Exercise:
Find "else match s.engWalk v (va57 addr) with" and "if !e.permits n v.sup then fail 0x11" in the records below. Copy the lines holding them and every line between, exactly, and no others.

[Extracted entries — start]

-- ==== Sys2Proof/Machine/Matrix.lean ====
section
/-! DEFINITION. What a running engine command reads and writes (R166, R399, R400), plates (R91 to R99), the accumulator
tile (R100 to R109), K_CHUNK, WRITE_BACK and ACC_EXECUTE (R111, R112, R288 to R296). -/

namespace Sys2Proof.Machine

/-! ## Storage as a running command meets it (R399) -/

/-- What stops a read or write of a running command: a fault with its address and, for a data error, its home; an
ill-formed plate in the group at an offset; a page that the host owns; or a place at which it waits, because a `cresize`
in progress changes it (R146) or an earlier write of the core to it is not yet performed (R156, R166); or a line of another
destination that is still unanswered (R335). -/
inductive EngStop where
  | fail (code : Nat) (addr : Word) (home : Option Loc)
  | ill (at_ : Nat)
  | page (die frame va : Nat)
  | wait
  | far (dest off : Nat)
  deriving DecidableEq, Repr

/-- A command's own view of translation: its core, context and mode; whether it is an engine command, which waits where an
access of the core would; what another destination does with its reads; and, for a plan of writes, the uncorrectable words that
none of them reads and modifies (R410). -/
structure EngView where
  core : Nat
  ctx : Nat
  sup : Bool
  waits : Bool := false
  far : FarAnswer := .given
  spared : Option (List Loc) := none
  deriving DecidableEq, Repr

/-- The core and granules that an operand's handle reaches for a selector. -/
def Operand.home (o : Operand) (csel : Nat) : Nat × List Nat :=
  if hKind o.handle = 3 then o.homes.getD (if hMode o.handle then csel else hCidx o.handle) (0, []) else o.homes.headD (0, [])

/-- A translation as the engine finds it: in a TLB, or by a walk. -/
def State.engWalk (s : State) (v : EngView) (va : Nat) : WalkEnd :=
  match s.tlbFind v.core v.ctx va with
  | some e => .leaf e
  | none => s.walk v.ctx va
def State.engTlb (s : State) (v : EngView) (va : Nat) : Option TlbEntry :=
  match s.engWalk v va with
  | .leaf e => some e
  | _ => none

/-- Where a byte of a virtual address lies for a running command (R399). -/
def State.engVirt (s : State) (v : EngView) (p : Nat) (n : Need) : Except EngStop Loc :=
  let addr := BitVec.ofNat 64 p
  let fail := fun c : Nat => Except.error (EngStop.fail c addr none)
  if !isVa57 addr then fail 0x10
  else match s.engWalk v (va57 addr) with
    | .bad w => .error (.fail 0x70 addr (some w))
    | .notValid | .malformed => fail 0x10
    | .leaf e =>
      if !e.permits n v.sup then fail 0x11
      else if e.hostOwned then .error (.page (frameDie (e.phys (va57 addr))) (leafBase e.pte.toNat e.size) (va57 addr))
      else match s.targetOf e (va57 addr) with
        | .unmapped => fail 0x10
        | .home x => if x.window.isSome then fail 0x11 else .ok x
        | .remote d o => if s.routed d then .ok (.remote d o) else fail (lostCode d)

/-- Where a byte at an offset of an operand's handle lies; a `cresize` may have left it beyond the die scratch since issue (R145;
log 77). (log 53: DESIGN CHOICE, safe.) -/
def State.engLoc (s : State) (v : EngView) (o : Operand) (a csel : Nat) (n : Need) : Except EngStop Loc :=
  let p := hBase o.handle + a
  let at_ : Except EngStop Loc :=
    if hKind o.handle = 4 then s.engVirt v p n
    else if hKind o.handle = 5 then
      (if p < s.scratchWays (coreDie v.core) * 0x2000000 then .ok (.scratch (coreDie v.core) p) else .error (.fail 0x14 (BitVec.ofNat 64 p) none))
    else
      let g := o.home csel
      .ok (.pool g.1 (granuleAddr g.2 p))
  at_.bind fun x => if v.waits && s.resizeWaits x then .error .wait else .ok x

/-- Whether a write to some bytes has left a lane of the core and is not yet performed: a command of the core reads them
after it (R156, R166). -/
def State.coreWriting (s : State) (core : Nat) (x : Loc) (n : Nat) : Bool :=
  s.inflight.any fun a => decide (a.core = core ∧ a.st = .left) && a.kind.writes && a.loc.overlaps a.size x n

/-- The pieces of a range that end at 256-byte boundaries, each within one home. -/
def rangePieces : Nat → Nat → Nat → List (Nat × Nat)
  | 0, _, _ => []
  | fuel + 1, a, n =>
    if n = 0 then []
    else
      let k := min n (256 - a % 256)
      (a, k) :: rangePieces fuel (a + k) (n - k)

/-- Bytes of another destination as the engine receives them: not in the module, so open. (log 59: DESIGN CHOICE, safe.) -/
def farBytes (ctr n : Nat) : List Byte := (List.range n).map fun i => BitVec.ofNat 8 (Config.freeNat (ctr + i))

/-- Free values that reads of other destinations may have taken are not taken again. -/
def State.pastFar (s : State) : State := { s with freeCtr := s.freeCtr + 2 ^ 64 }

/-- The state whose next free values start `n` further on. -/
def State.freeFrom (s : State) (n : Nat) : State := { s with freeCtr := s.freeCtr + n }

/-- The address by which a fault of a running command names a place (R401). -/
def Operand.faddr (o : Operand) (p : Nat) (x : Loc) : Word := BitVec.ofNat 64 (if hKind o.handle = 4 then p else x.off)

/-- Bytes of an operand, from an offset of its handle. An uncorrectable word stops the read (R410). -/
def State.engRead (s : State) (v : EngView) (o : Operand) (a n csel : Nat) : Except EngStop (List Byte) :=
  let b := hBase o.handle
  (rangePieces (n / 256 + 2) (b + a) n).foldlM (fun bs p => do
    let x ← s.engLoc v o (p.1 - b) csel { r := true }
    match x with
    | .remote d off =>
      if v.waits && s.writeOut (coreDie v.core) d (off / 256) 0 then .error .wait
      else match v.far with
        | .refused => .error (.fail 0x10 (BitVec.ofNat 64 p.1) none)
        | .bad => .error (.fail 0x70 (BitVec.ofNat 64 p.1) none)
        | .silent => .error (.far d off)
        | .given => .ok (bs ++ farBytes (s.freeCtr + (p.1 - b - a)) p.2)
    | _ =>
      if v.waits && s.coreWriting v.core x p.2 then .error .wait
      else match s.badIn x p.2 with
        | some w => .error (.fail 0x70 (o.faddr p.1 x) (some w))
        | none => .ok (bs ++ s.locRead x p.2)) []

/-- The sectors that a read of an operand touches at the module's home slices are valid there from then on (R142). -/
def State.engServed (s : State) (v : EngView) (o : Operand) (a n csel : Nat) : State :=
  let b := hBase o.handle
  (rangePieces (n / 256 + 2) (b + a) n).foldl (fun s p =>
    match s.engLoc v o (p.1 - b) csel { r := true } with
    | .ok x => s.served x p.2
    | .error _ => s) s

/-- Bytes written by an engine at a home of the module: one write of their line, or of each bank (R142, R164). -/
def State.engStore (s : State) (x : Loc) (bs : List Byte) : State :=
  let s := (s.homeWrite x bs).stampAll x bs.length
  (s.markWritten x bs.length).frameWritten x bs.length

/-- Lines of other destinations that a command writes: destination, line, written bits by offset in the line. -/
abbrev FarLines := List (Nat × Nat × List (Nat × Byte × Byte))

/-- Written bits, as masks and values, added to the lines of a destination; bytes that run past a line continue in the
next. -/
def FarLines.add (t : FarLines) (d o : Nat) (bs : List (Byte × Byte)) : FarLines :=
  (rangePieces (bs.length / 256 + 2) o bs.length).foldl (fun t p =>
    let new := (List.range p.2).map fun i => (p.1 % 256 + i, bs.getD (p.1 - o + i) (0, 0))
    if t.any fun l => decide (l.1 = d ∧ l.2.1 = p.1 / 256) then
      t.map fun l => if l.1 = d ∧ l.2.1 = p.1 / 256 then (l.1, l.2.1, mergeBits l.2.2 new) else l
    else t ++ [(d, p.1 / 256, new)]) t

/-- One piece of a write performed at its home, or added to the lines to be sent (R286). -/
def State.engWriteAt (r : State × FarLines) (p : Loc × List Byte) : State × FarLines :=
  match p.1 with
  | .remote d o => (r.1, r.2.add d o (p.2.map fun b => (0xFF, b)))
  | x => (r.1.engStore x p.2, r.2)

/-- The bits of one piece under masks, performed or added: no other bit changes. -/
def State.engBitsAt (r : State × FarLines) (p : (Loc × List Byte) × List Byte) : State × FarLines :=
  let bits := p.2.zip p.1.2
  match p.1.1 with
  | .remote d o => (r.1, r.2.add d o bits)
  | x => (r.1.engStore x (((r.1.locRead x bits.length).zip bits).map fun b => maskOver b.2.1 b.1 b.2.2), r.2)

[Extracted entries — finish]

Finished exercise:
  else match s.engWalk v (va57 addr) with
    | .bad w => .error (.fail 0x70 addr (some w))
    | .notValid | .malformed => fail 0x10
    | .leaf e =>
      if !e.permits n v.sup then fail 0x11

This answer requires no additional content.